# Successful Day



## sKramer (Feb 20, 2011)

Today I came home from work and needed to feed the horses, so I grab my sling and a pocket full of ammo and head out. Right as I walk out the back door I see a couple of doves in the tree about 100 feet away so I put a stalk on them. I get within reasonable range and fire a shot and it nails the branch 1mm away from the doves head! They fly away into the distance... I keep walking back to the pasture and I get to where my chikens lay most of their eggs(I don't have a box for them, they lay them in bushes and such) when I see this little squrriel chowing down on an egg! Making me very upset I look down at my 3/8" and think of all the comments on how its to small for anything with furr. Then I say to myself, "Lets just make it a headshot." I load my steel and take draw...take a breath...release. SMACK! Right in the head! He starts kicking and by the time I look down to load another ball and look back up he was dead. So thats one less squrriel thats going to eat my future chickens!

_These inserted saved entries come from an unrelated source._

-- ==== Sys2Proof/Machine/Patching.lean ====
section
/-! DEFINITION. The PATCH job (4.2, Figure 4-1). -/

namespace Sys2Proof.Machine

/-- The granule with the patch bytes put in place (R83): the granule's own position `i` is payload byte
`32 * (g - 1) + i`. -/
def patchedGranule (cur : Data) (g offset : Nat) (data : Bytes) : Data :=
  dataOfBytes ((List.range 32).map (fun i =>
    let pos := 32 * (g - 1) + i
    if offset ≤ pos then data.getD (pos - offset) (byteAt cur i) else byteAt cur i))

/-- The target granules (R82). -/
def PatchJob.targets (w : PatchJob) : List Nat := granulesFor w.offset w.data.length

/-- The cell a PATCH works in (R81). -/
def PatchJob.loc (w : PatchJob) : Loc := Loc.num w.pair w.cell

/-- The new content of a granule that was read (R83). -/
def PatchJob.newContent (w : PatchJob) (read : Nat × Outcome × Data) : Data :=
  patchedGranule read.2.2 read.1 w.offset w.data

/-- The clear-only check of a granule (R83): no patch byte has a 1 where the current content has a 0. Outside the patch
bytes the two contents are equal. -/
def PatchJob.clearOnly (w : PatchJob) (read : Nat × Outcome × Data) : Bool :=
  w.newContent read &&& ~~~read.2.2 == 0

/-- The changed granules (R83), sorted by R84: a granule that read erased is programmed for the first time. -/
def PatchJob.changes (w : PatchJob) : List Changed :=
  (w.reads.filter (fun r => w.newContent r != r.2.2)).map (fun r => ⟨r.1, w.newContent r, readsErased r.2⟩)

/-- The patch-map bits to program in step 3 (R84, R85): the changed granules that hold programmed data and did not read
UNGUARDED. -/
def PatchJob.newMarks (w : PatchJob) : BitVec 7 :=
  w.reads.foldl (fun m r =>
    if w.newContent r != r.2.2 && !readsErased r.2 && r.2.1 != .unguarded then m ||| (1#7 <<< (r.1 - 1)) else m) 0

/-- The mark field bits of patch-map bits. -/
def patchMarks (m : BitVec 7) : BitVec 12 := m.setWidth 12 <<< 5

/-- A PATCH completes past its start checks (R88): the guard map follows the bits the job programmed that read set,
DAMAGED sets the damaged flag, and a job that made a program step tells the census unit. -/
def State.patchDone (s : State) (j : Job) (w : PatchJob) (r : JobResult) : State :=
  let s := s.modLive w.entry (fun l => { l with guardMap := l.guardMap ||| w.marked })
  let s := if r = .damaged then s.setDamaged w.entry else s
  let c := s.classOf w.entry
  let s := s.completeJob j r none false
  if w.programmed then s.tellCensus c else s

/-- Step 1 at a granule (R82). -/
def State.patchReads (s : State) (j : Job) (w : PatchJob) (g : Nat) : State :=
  s.claims (.patch j w (.read g)) (.read w.loc g (some w.entry))

/-- Step 5 at a changed granule, or completion when none is left (R87). -/
def State.patchVerify (s : State) (j : Job) (w : PatchJob) (left : List Changed) : State :=
  match left with
  | [] => s.patchDone j w .done
  | c :: rest => s.claims (.patch j w (.verify c rest)) (.read w.loc c.granule (some w.entry))

/-- Step 4 at a changed granule, or step 5 when none is left (R86). -/
def State.patchProgram (s : State) (j : Job) (w : PatchJob) (left : List Changed) : State :=
  match left with
  | [] => s.patchVerify j w w.changed
  | c :: rest =>
    let w := { w with programmed := true }
    s.claims (.patch j w (.program rest)) (.program w.loc c.granule c.new)

/-- Steps 2 and 3 (R83 to R85). -/
def State.patchForm (s : State) (j : Job) (w : PatchJob) : State :=
  if w.reads.all w.clearOnly then
    if w.changes.isEmpty then s.patchDone j w .done
    else
      let w := { w with changed := w.changes, marking := w.newMarks }
      if w.marking = 0 then s.patchProgram j w w.changed
      else
        let w := { w with programmed := true }
        s.claims (.patch j w .mark) (.mark w.loc (patchMarks w.marking))
  else s.patchDone j w .notClear

/-- A read of a PATCH ends (R82, R87). A granule programmed for the first time passes verify when it reads CLEAN and equal,
one programmed again when its bytes are equal. -/
def State.patchRead (s : State) (j : Job) (w : PatchJob) (step : PatchStep) (r : Outcome × Data) : State :=
  match step with
  | .read g =>
    if r.1 = .uncorrectable then s.patchDone j w .damaged
    else
      let w := { w with reads := w.reads ++ [(g, r)] }
      match w.targets.find? (fun k => decide (g < k)) with
      | some k => s.patchReads j w k
      | none => s.patchForm j w
  | .verify c rest =>
    if (if c.first then verified r c.new else r.2 == c.new) then s.patchVerify j w rest
    else s.patchDone j w .damaged
  | _ => s

/-- The mark program of step 3 ends (R85). -/
def State.patchMarked (s : State) (j : Job) (w : PatchJob) (step : PatchStep) (took : Bool) : State :=
  match step with
  | .mark =>
    let w := { w with marked := w.marking &&& patchMapOf (s.markField w.loc).voted }
    if took then s.patchProgram j w w.changed else s.patchDone j w .damaged
  | _ => s

/-- A granule program of step 4 ends (R86). -/
def State.patchProgrammed (s : State) (j : Job) (w : PatchJob) (step : PatchStep) : State :=
  match step with
  | .program rest => s.patchProgram j w rest
  | _ => s

/-- A PATCH that has passed its start checks reads its first target granule (R81, R82). -/
def State.startPatch (s : State) (j : Job) (i offset : Nat) (data : Bytes) (old : Nat × CellName) : State :=
  s.patchReads j
    { entry := i, pair := old.1, cell := old.2, offset := offset, data := data, reads := [], changed := [],
      marking := 0, marked := 0, programmed := false } (granuleOf offset)

end Sys2Proof.Machine
end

Before I get input on my choise of ammo, I am going to upgrade to .45 lead. That **** squrriel just pissed me off.
Sorry for the poor quality pictures, it was from my cell phone.
enjoy


----------



## NaturalFork (Jan 21, 2010)

nice shot!


----------



## Ruu (Mar 27, 2011)

Great shot!
The ends justified the means - one dead egg thief!
Ruu


----------



## philly (Jun 13, 2010)

Good shot Scott, happy to see you are getting alot of use out of the Moose. Well done Bud.
Philly


----------



## Xidoo (Aug 14, 2010)

sKramer,
Great shot at the right spot. 3/8 might be small amo,but you sure get the best out of it.Saludos.


----------



## e~shot (Jun 3, 2010)

Nice Shooting again.


----------



## Nico (Sep 10, 2010)

Yeah!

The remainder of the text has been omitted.